Online Gambling began gaining in popularity in the 1990s. Originally, it appeared to be an end-run around government regulation, as online gambling operators could set up shop in offshore jurisdictions, making them completely accessible to anyone with a computer and a credit card. But as the Internet has grown, so has its reach, and the Department of Justice and Congress have begun exploring legal regulation.
However, the legality of online gambling remains a matter of debate in the United States and varies from state to state. For example, the Unlawful Internet Gambling Enforcement Act of 2006 has limited the ability of banks to transact with illegal internet gambling sites, but does not define online gambling as a whole. In addition, the Wire Act, which is often cited as prohibiting all forms of online gambling, does not cover online lottery, poker or casino sites.

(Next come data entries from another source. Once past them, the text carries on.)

/-- A free unit takes a packet of its URGENT ring: a sound one that passes the checks becomes the packet it runs, one that fails is
answered with its status, which is that of the first check to fail in R370's order. PING echoes its parameters after version, state word, promotions and counter; METER_READ answers the
sixteen words of a record. A waiting ring whose age reaches its LIMIT is urgent. A reply leaves the unit free, frees the packet's slot,
takes the next reply slot where the unit is ready, and raises the NOTICE that its FLAGS ask for. -/
def Obligations.PacketsStartAndReply : Prop :=
  (∀ (s : State) (u : Fin 5) (pk : Packet),
      let q := s.punit u.val
      let x := q.ring 0
      let bs := readBytes s.dram.bytes (slotAddr x) 256
      s.unitUp u.val = true → q.ready = true → q.current = none → q.dirPending = none → q.replyFull = false → q.waits 0 = true →
      (∀ r < 3, q.limit r ≠ 0 → q.arb.age.get 0 r < q.limit r) →
      (∀ l, slotAddr x / 128 ≤ l → l * 128 < slotAddr x + 256 →
        s.lineReachable (unitPlace u.val) l = true ∧ s.dram.ecc.get 0 l = 0) →
      packetOf bs 0 (x.fetched % 2 ^ x.log2) = (pk, true) →
      (s.checkPacket u.val bs pk true = 0 → ∃ t : State, exec (.unitStartPacket u) s = .next t ∧ (t.punit u.val).current = some pk
          ∧ ((t.punit u.val).ring 0).fetched = (x.fetched + 1) % 65536 ∧ t.dram = s.dram)
      ∧ (s.checkPacket u.val bs pk true ≠ 0 →
          ∃ t : State, exec (.unitStartPacket u) s = .next (t.finishPacket u.val pk (s.checkPacket u.val bs pk true) [])))
    ∧ (∀ (s : State) (u : Fin 5) (ring : Fin 3),
      let q := s.punit u.val
      ∃ t : State, exec (.cqAgeLimit u ring) s = .next t
        ∧ (q.waits ring.val = true → q.limit ring.val ≠ 0 → ring.val ∈ (t.punit u.val).arb.urgent)
        ∧ (t.punit u.val).rings = q.rings)
    ∧ (∀ (s : State) (u : Nat) (bs : List Byte) (pk : Packet) (crcOk : Bool), checksInOrder s u bs pk crcOk (s.checkPacket u bs pk crcOk))
    ∧ (∀ (s : State) (u : Fin 5) (p : Packet),
      (started s u.val 0x01 p → exec (.ping u) s = .next (s.finishPacket u.val p 0
          ([word_ (s.fwVersion u.val), s.stateWord u.val, word_ ((s.punit u.val).promo.get 0 0), word_ ((s.punit u.val).promo.get 0 1),
            word_ ((s.punit u.val).promo.get 0 2), word_ (if u.val < 4 then (s.die u.val).ctr else s.board.svcCtr)] ++ p.params)))
        ∧ (started s u.val 0x90 p → ∃ ws, exec (.meterRead u) s = .next (s.finishPacket u.val p 0 ws) ∧ ws.length = 16
          ∧ (u.val < 4 → ws.getD 1 0 = word_ (min (s.die u.val).meters.active (2 ^ 64 - 1))
            ∧ ws.getD 2 0 = word_ (min (s.die u.val).meters.vec (2 ^ 64 - 1))
            ∧ ws.getD 3 0 = word_ (min (s.die u.val).meters.mat (2 ^ 64 - 1))
            ∧ ws.getD 4 0 = word_ (min (s.die u.val).meters.stream (2 ^ 64 - 1))
            ∧ ws.getD 5 0 = word_ (min (s.die u.val).meters.strait (2 ^ 64 - 1))
            ∧ ws.getD 6 0 = word_ (min (s.die u.val).meters.rdBytes (2 ^ 64 - 1))
            ∧ ws.getD 7 0 = word_ (min (s.die u.val).meters.wrBytes (2 ^ 64 - 1))
            ∧ ws.getD 11 0 = word_ (min (s.die u.val).meters.cycles (2 ^ 64 - 1))
            ∧ ws.getD 12 0 = word_ (min (s.die u.val).meters.steps (2 ^ 64 - 1)))
          ∧ ws.getD 15 0 = word_ (crc32c ((ws.take 15).flatMap fun w => leBytes 8 w.toNat))))
    ∧ ∀ (s : State) (u : Nat) (p : Packet) (st : Nat) (res : List W64), (s.punit u).dirPending = none → (s.punit u).ready = true →
      let t := s.finishPacket u p st res
      (t.punit u).current = none ∧ ((t.punit u).ring p.ring).replied = (((s.punit u).ring p.ring).replied + 1) % 65536
        ∧ (t.punit u).replyNext = ((s.punit u).replyNext + 1) % 65536
        ∧ (p.flags.testBit 0 = true → (t.core (576 + bitsOf p.flags 7 4)).notices.getLast? = some (BitVec.ofNat 16 (0x200 + u)))

/-- A die's engine as R335 leaves it: IDLE with no record (MODE 0), no relay entry and no notice; STEFLAGS, STALEFRM and STESEG clear;
nothing held or queued on the die's two ports. -/
def Sys2Proof.Claims.engineIdle (t : State) (d : Nat) : Prop :=
  let e := t.eng d
  e.state = 0 ∧ e.cfg = [] ∧ e.relay = [] ∧ e.notices = [] ∧ e.owed = [] ∧ e.pseg = 0 ∧ e.rseg = 0
    ∧ (t.die d).sr 0x582 = 0 ∧ (t.die d).sr 0x583 = 0
    ∧ ∀ j < 2, let q := t.port (2 * d + j)
      q.rx = [] ∧ q.qNotice = [] ∧ q.qTree = [] ∧ q.qRelay = [] ∧ q.qSnap = [] ∧ q.qPut = []

/-- LOAD_IMAGE with a legal range of this die's memory parks while no atoll runs a task; START_TASK starts every core of its atolls
that is not halted, at S, with PC, stack, argument and logical number from the image and the packet; DRAIN tells its atolls, parks,
and replies once they are drained; ABORT resets its atolls' cores and empties their lagoons, and with LEN 0 it brings the strait engine
back to IDLE with MODE 0, drops what the die's two ports hold and queue, and empties notices, relay table and the engine's status
registers, while the ports keep their state; with a mask it leaves the engine as it stands. MALFORMED for an image under 64 bytes, a
halted core that START_TASK leaves alone, and the values that no rule gives are the model's choices (notes/assumptions/33, 61, 78). -/
def Obligations.TaskPackets : Prop :=
  ∀ (s : State) (u : Fin 5) (p : Packet), u.val < 4 →
    let d := s.die u.val
    let coresOf := fun (a : Nat) => coresAt u.val (d.position a)
    let legal := p.w 0 % 64 = 0 ∧ 64 ≤ p.w 1 ∧ p.w 0 / dieWindow = u.val ∧ s.inUsable (p.w 0) (p.w 1) = true
    let free := ∀ a < 8, d.running.testBit a = false ∨ d.drained.testBit a = true
    (started s u.val 0x10 p →
        (legal → free → ∃ t : State, exec (.loadImage u) s = .next t ∧ parks t u.val p)
        ∧ (¬ legal → exec (.loadImage u) s = .next (s.finishPacket u.val p 5 []))
        ∧ (legal → ¬ free → exec (.loadImage u) s = .next (s.finishPacket u.val p 0x11 [])))
      ∧ (started s u.val 0x11 p →
        (d.image = none → exec (.startTask u) s = .next (s.finishPacket u.val p 0x11 []))
        ∧ (∀ img, d.image = some img →
          (∀ a < 8, (p.w 0).testBit a = true → d.isOffline a = false ∧ (d.running.testBit a = false ∨ d.drained.testBit a = true)) →
          ∃ (t : State) (n : W64), exec (.startTask u) s = .next (t.finishPacket u.val p 0 [n]) ∧ (t.die u.val).taskState = 2
            ∧ ∀ a < 8, (p.w 0).testBit a = true → (t.die u.val).running.testBit a = true
              ∧ ∀ k ∈ coresOf a, (∀ cause, (s.core k).run ≠ .halted cause) →
                (t.core k).run = .running ∧ (t.core k).level = .s ∧ (t.core k).ieS = false
                ∧ (t.core k).pc = img.getD 1 0 &&& 0xFFFFFFFFFFFFFFFC
                ∧ (t.core k).rx 2 = img.getD 5 0 + word_ (s.lcoreOf k) * img.getD 6 0
                ∧ (t.core k).rx 10 = word_ (p.w 1) ∧ (t.core k).rx 11 = word_ (s.lcoreOf k)))
      ∧ (started s u.val 0x12 p → ∃ t : State, exec (.drain u) s = .next t ∧ parks t u.val p
        ∧ ∀ a < 8, (p.w 0).testBit a = true → d.isOffline a = false →
          (d.drained.testBit a = false → (t.die u.val).draining.testBit a = true)
          ∧ ∀ k ∈ coresOf a, BitVec.ofNat 16 0x100 ∈ (t.core k).notices)
      ∧ (∀ x, ((s.punit u.val).ring 1).parked = some x → x.pkt.opc = 0x12 → x.ready = false → s.unitUp u.val = true →
        (s.punit u.val).replyFull = false →
        (∀ a < 8, x.mask.testBit a = true → d.drained.testBit a = true ∨ d.isOffline a = true) →
        ∃ t : State, exec (.drainComplete u) s = .next t ∧ ((t.punit u.val).ring 1).parked = none
          ∧ ((∀ a < 8, d.drained.testBit a = true ∨ d.isOffline a = true) → (t.die u.val).taskState = 3))
      ∧ (started s u.val 0x13 p → ∃ t : State, exec (.abort u) s = .next (t.finishPacket u.val p 0 [])
        ∧ (t.die u.val).taskState = (if d.image.isSome then 1 else 0)
        ∧ ∀ a < 8, (p.len = 0 ∨ (p.w 0).testBit a = true) →
          (t.die u.val).running.testBit a = false ∧ (t.die u.val).drained.testBit a = false
          ∧ ((s.atoll (u.val * 9 + d.position a)).powered = true →
            (t.atoll (u.val * 9 + d.position a)).lag = []
            ∧ ∀ k ∈ coresOf a, (t.core k).run = .inReset ∧ ∀ r, (t.core k).rx r = 0)
        ∧ (p.len = 0 → engineIdle t u.val ∧ ∀ j < 2, (t.port (2 * u.val + j)).state = (s.port (2 * u.val + j)).state)
        ∧ (p.len ≠ 0 → (t.eng u.val).state = (s.eng u.val).state ∧ (t.eng u.val).cfg = (s.eng u.val).cfg
          ∧ (t.eng u.val).relay = (s.eng u.val).relay))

As a result, illegal gambling on the Internet may violate federal criminal statutes. However, since gambling is primarily governed by state law, federal law can be useful in bolstering state laws. Further, state officials are concerned about the potential for the internet to introduce illegal gambling into their jurisdictions. In order to combat this, states have begun to enforce stricter laws regarding online gambling.
Online gambling is illegal in most states. It is prohibited under 31 U.S.C. 5362(10). The Wire Act bans gambling on sporting events and contests, while the Travel Act prohibits betting on interstate commerce. In addition, certain activities involving illegal gambling may violate the Racketeer Influenced and Corrupt Organizations Act (RICO).